------ Record extracts ------

-- ==== Sys2Proof/Laws/Request.lean ====
section
/-!
SUPPORT. How a command reaches its meaning and how it is answered: what `event`, `request` and `answer` do, once,
for every command that goes through them (17 R347 to R353).
-/

namespace Sys2Proof.Machine

open Sys2Proof.Safety

/-! ### Folds -/

/-- What every step of a fold leaves alone, the fold leaves alone. -/
theorem foldl_same {α β : Type} (g : State → α) (f : State → β → State) (h : ∀ s b, g (f s b) = g s)
    (l : List β) (s : State) : g (l.foldl f s) = g s := by
  induction l generalizing s with
  | nil => rfl
  | cons b l ih => rw [List.foldl_cons, ih, h]

/-! ### Events -/

/-- An event whose condition holds has its effect. -/
theorem event_fires {dt : Nat} {s u : State} {cond : State → Bool} {f : State → State} (hu : s.pass dt = u)
    (h : cond u = true) : event dt s cond f = .next (f u) := by
  subst hu
  simp [event, h]

/-- An event whose condition fails changes nothing but time (log entry 14). -/
theorem event_idle {dt : Nat} {s : State} {cond : State → Bool} {f : State → State}
    (h : cond (s.pass dt) = false) : event dt s cond f = .next (s.pass dt) := by
  simp [event, h]

/-- An event of a domain that the analogue trip gates has its effect while the trip has not come (12 R264). -/
theorem clocked_fires {dt : Nat} {s u : State} {cond : State → Bool} {f : State → State} (hu : s.pass dt = u)
    (ht : u.therm.tripped = false) (h : cond u = true) : clocked dt s cond f = .next (f u) :=
  event_fires hu (by simp [ht, h])

/-- A good frame has its effect while the lanes are clocked and supplied (05 R117, 12 R264, 13 R271). -/
theorem received_fires {dt chain : Nat} {rx : RxFrame} {s u : State} {cond : State → Bool} {f : State → State}
    (hrx : rx.good = true) (hu : s.pass dt = u) (ht : u.therm.tripped = false) (hs : u.serdesOn = true) (h : cond u = true) :
    received dt chain rx s cond f = .next (f u) := by
  rw [received, if_pos hrx]
  exact clocked_fires hu ht (by simp [hs, h])

/-- A frame that fails a check is discarded and counted (05 R117). -/
theorem received_discards {dt chain : Nat} {rx : RxFrame} {s u : State} {cond : State → Bool} {f : State → State}
    (hrx : rx.good = false) (hu : s.pass dt = u) (ht : u.therm.tripped = false) (hs : u.serdesOn = true) (hr : u.linkOn = true) :
    received dt chain rx s cond f = .next (discardFrames u (u.chain chain).servedBy 1) := by
  rw [received, if_neg (by simp [hrx])]
  exact clocked_fires hu ht (by simp [hs, hr])

/-- An event answers a next state. -/
theorem event_next (dt : Nat) (s : State) (cond : State → Bool) (f : State → State) :
    ∃ t, event dt s cond f = .next t := ⟨_, rfl⟩

/-! ### Requests -/

/-- A request that passes the checks is answered by its subsystem (17 R350). -/
theorem request_runs {op : U16} {len : Nat} {q : Req} {s t : State} {w : Waiting} {ok : Bool}
    {body : State → Waiting → Answer} (h : Runs op len q s w t) (hok : q.len = len → ok = true) :
    request op q s ok body = .next (finish w (body t w)) := by
  obtain ⟨hlen, hm, hd, hv, rfl⟩ := h
  rw [hok hlen]
  simp [request, hm, hd, hv]

/-- The same for a payload of one fixed length. -/
theorem request_ok {op : U16} {len : Nat} {q : Req} {s t : State} {w : Waiting} {body : State → Waiting → Answer}
    (h : Runs op len q s w t) : request op q s (q.len == len) body = .next (finish w (body t w)) :=
  request_runs h fun hl => by simp [hl]

/-- A request that fails a check is answered with its status, and its subsystem does not see it (17 R350). -/
theorem request_turnedAway {op : U16} {q : Req} {s : State} {w : Waiting} {ok : Bool} {status : U16}
    {body : State → Waiting → Answer} (h : TurnedAway op ok q s w status) :
    request op q s ok body = .next (answer (arrive op q
      (if status = sBusy then (s.pass q.dt).count 0x0022 3 1 else s.pass q.dt)) w status []) := by
  obtain ⟨hm, hd, hv⟩ := h
  simp [request, hm, hd, hv]

/-- Without Main, or on a mailbox that answers nothing, a request has no effect. -/
theorem request_dead {op : U16} {q : Req} {s : State} {ok : Bool} {body : State → Waiting → Answer}
    (h : (s.pass q.dt).mainOn = false ∨ mailboxDead (s.pass q.dt) q.mb.val = true) :
    request op q s ok body = .next (s.pass q.dt) := by
  rcases h with h | h <;> simp [request, h]

/-- A request answers a next state. -/
theorem request_next (op : U16) (q : Req) (s : State) (ok : Bool) (body : State → Waiting → Answer) :
    ∃ t, request op q s ok body = .next t := by
  unfold request
  simp only
  split
  · exact ⟨_, rfl⟩
  · split <;> exact ⟨_, rfl⟩

/-! ### Messages out: what they leave alone -/

@[simp] theorem emitPort_pending (s : State) (p ch : Nat) (ty fl : Byte) (seq : Option U32) (bs : List Byte) : (emitPort s p ch ty fl seq bs).pending = s.pending := rfl
@[simp] theorem emitPort_time (s : State) (p ch : Nat) (ty fl : Byte) (seq : Option U32) (bs : List Byte) : (emitPort s p ch ty fl seq bs).time = s.time := rfl
@[simp] theorem emitPort_free (s : State) (p ch : Nat) (ty fl : Byte) (seq : Option U32) (bs : List Byte) : (emitPort s p ch ty fl seq bs).free = s.free := rfl
@[simp] theorem emitPort_power (s : State) (p ch : Nat) (ty fl : Byte) (seq : Option U32) (bs : List Byte) : (emitPort s p ch ty fl seq bs).power = s.power := rfl
@[simp] theorem emitPort_params (s : State) (p ch : Nat) (ty fl : Byte) (seq : Option U32) (bs : List Byte) : (emitPort s p ch ty fl seq bs).params = s.params := rfl
@[simp] theorem emitPort_mem (s : State) (p ch : Nat) (ty fl : Byte) (seq : Option U32) (bs : List Byte) : (emitPort s p ch ty fl seq bs).mem = s.mem := rfl
@[simp] theorem emitPort_layer (s : State) (p ch : Nat) (ty fl : Byte) (seq : Option U32) (bs : List Byte) : (emitPort s p ch ty fl seq bs).layer = s.layer := rfl
@[simp] theorem emitPort_dose (s : State) (p ch : Nat) (ty fl : Byte) (seq : Option U32) (bs : List Byte) : (emitPort s p ch ty fl seq bs).dose = s.dose := rfl
@[simp] theorem emitPort_emon (s : State) (p ch : Nat) (ty fl : Byte) (seq : Option U32) (bs : List Byte) : (emitPort s p ch ty fl seq bs).emon = s.emon := rfl
@[simp] theorem emitPort_link (s : State) (p ch : Nat) (ty fl : Byte) (seq : Option U32) (bs : List Byte) : (emitPort s p ch ty fl seq bs).link = s.link := rfl
@[simp] theorem emitPort_dma (s : State) (p ch : Nat) (ty fl : Byte) (seq : Option U32) (bs : List Byte) : (emitPort s p ch ty fl seq bs).dma = s.dma := rfl
@[simp] theorem emitPort_data (s : State) (p ch : Nat) (ty fl : Byte) (seq : Option U32) (bs : List Byte) : (emitPort s p ch ty fl seq bs).data = s.data := rfl
@[simp] theorem emitPort_servo (s : State) (p ch : Nat) (ty fl : Byte) (seq : Option U32) (bs : List Byte) : (emitPort s p ch ty fl seq bs).servo = s.servo := rfl
@[simp] theorem emitPort_drv (s : State) (p ch : Nat) (ty fl : Byte) (seq : Option U32) (bs : List Byte) : (emitPort s p ch ty fl seq bs).drv = s.drv := rfl
@[simp] theorem emitPort_axes (s : State) (p ch : Nat) (ty fl : Byte) (seq : Option U32) (bs : List Byte) : (emitPort s p ch ty fl seq bs).axes = s.axes := rfl
@[simp] theorem emitPort_units (s : State) (p ch : Nat) (ty fl : Byte) (seq : Option U32) (bs : List Byte) : (emitPort s p ch ty fl seq bs).units = s.units := rfl
@[simp] theorem emitPort_stepAt (s : State) (p ch : Nat) (ty fl : Byte) (seq : Option U32) (bs : List Byte) : (emitPort s p ch ty fl seq bs).stepAt = s.stepAt := rfl
@[simp] theorem emitPort_house (s : State) (p ch : Nat) (ty fl : Byte) (seq : Option U32) (bs : List Byte) : (emitPort s p ch ty fl seq bs).house = s.house := rfl
@[simp] theorem emitPort_therm (s : State) (p ch : Nat) (ty fl : Byte) (seq : Option U32) (bs : List Byte) : (emitPort s p ch ty fl seq bs).therm = s.therm := rfl
@[simp] theorem emitPort_pwr (s : State) (p ch : Nat) (ty fl : Byte) (seq : Option U32) (bs : List Byte) : (emitPort s p ch ty fl seq bs).pwr = s.pwr := rfl
@[simp] theorem emitPort_stage (s : State) (p ch : Nat) (ty fl : Byte) (seq : Option U32) (bs : List Byte) : (emitPort s p ch ty fl seq bs).stage = s.stage := rfl
@[simp] theorem emitPort_clk (s : State) (p ch : Nat) (ty fl : Byte) (seq : Option U32) (bs : List Byte) : (emitPort s p ch ty fl seq bs).clk = s.clk := rfl
@[simp] theorem emitPort_flt (s : State) (p ch : Nat) (ty fl : Byte) (seq : Option U32) (bs : List Byte) : (emitPort s p ch ty fl seq bs).flt = s.flt := rfl
@[simp] theorem emitPort_gb (s : State) (p ch : Nat) (ty fl : Byte) (seq : Option U32) (bs : List Byte) : (emitPort s p ch ty fl seq bs).gb = s.gb := rfl
@[simp] theorem emitPort_cal (s : State) (p ch : Nat) (ty fl : Byte) (seq : Option U32) (bs : List Byte) : (emitPort s p ch ty fl seq bs).cal = s.cal := rfl
@[simp] theorem emitPort_keep (s : State) (p ch : Nat) (ty fl : Byte) (seq : Option U32) (bs : List Byte) : (emitPort s p ch ty fl seq bs).keep = s.keep := rfl
@[simp] theorem emitPort_bist (s : State) (p ch : Nat) (ty fl : Byte) (seq : Option U32) (bs : List Byte) : (emitPort s p ch ty fl seq bs).bist = s.bist := rfl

------

**Task brief**
Only one span is wanted. It runs from the first line of the listing through the line with "event_fires hu (by simp [ht, h])", and each line must match exactly.

**Task answer**
-- ==== Sys2Proof/Laws/Request.lean ====
section
/-!
SUPPORT. How a command reaches its meaning and how it is answered: what `event`, `request` and `answer` do, once,
for every command that goes through them (17 R347 to R353).
-/

namespace Sys2Proof.Machine

open Sys2Proof.Safety

/-! ### Folds -/

/-- What every step of a fold leaves alone, the fold leaves alone. -/
theorem foldl_same {α β : Type} (g : State → α) (f : State → β → State) (h : ∀ s b, g (f s b) = g s)
    (l : List β) (s : State) : g (l.foldl f s) = g s := by
  induction l generalizing s with
  | nil => rfl
  | cons b l ih => rw [List.foldl_cons, ih, h]

/-! ### Events -/

/-- An event whose condition holds has its effect. -/
theorem event_fires {dt : Nat} {s u : State} {cond : State → Bool} {f : State → State} (hu : s.pass dt = u)
    (h : cond u = true) : event dt s cond f = .next (f u) := by
  subst hu
  simp [event, h]

/-- An event whose condition fails changes nothing but time (log entry 14). -/
theorem event_idle {dt : Nat} {s : State} {cond : State → Bool} {f : State → State}
    (h : cond (s.pass dt) = false) : event dt s cond f = .next (s.pass dt) := by
  simp [event, h]

/-- An event of a domain that the analogue trip gates has its effect while the trip has not come (12 R264). -/
theorem clocked_fires {dt : Nat} {s u : State} {cond : State → Bool} {f : State → State} (hu : s.pass dt = u)
    (ht : u.therm.tripped = false) (h : cond u = true) : clocked dt s cond f = .next (f u) :=
  event_fires hu (by simp [ht, h])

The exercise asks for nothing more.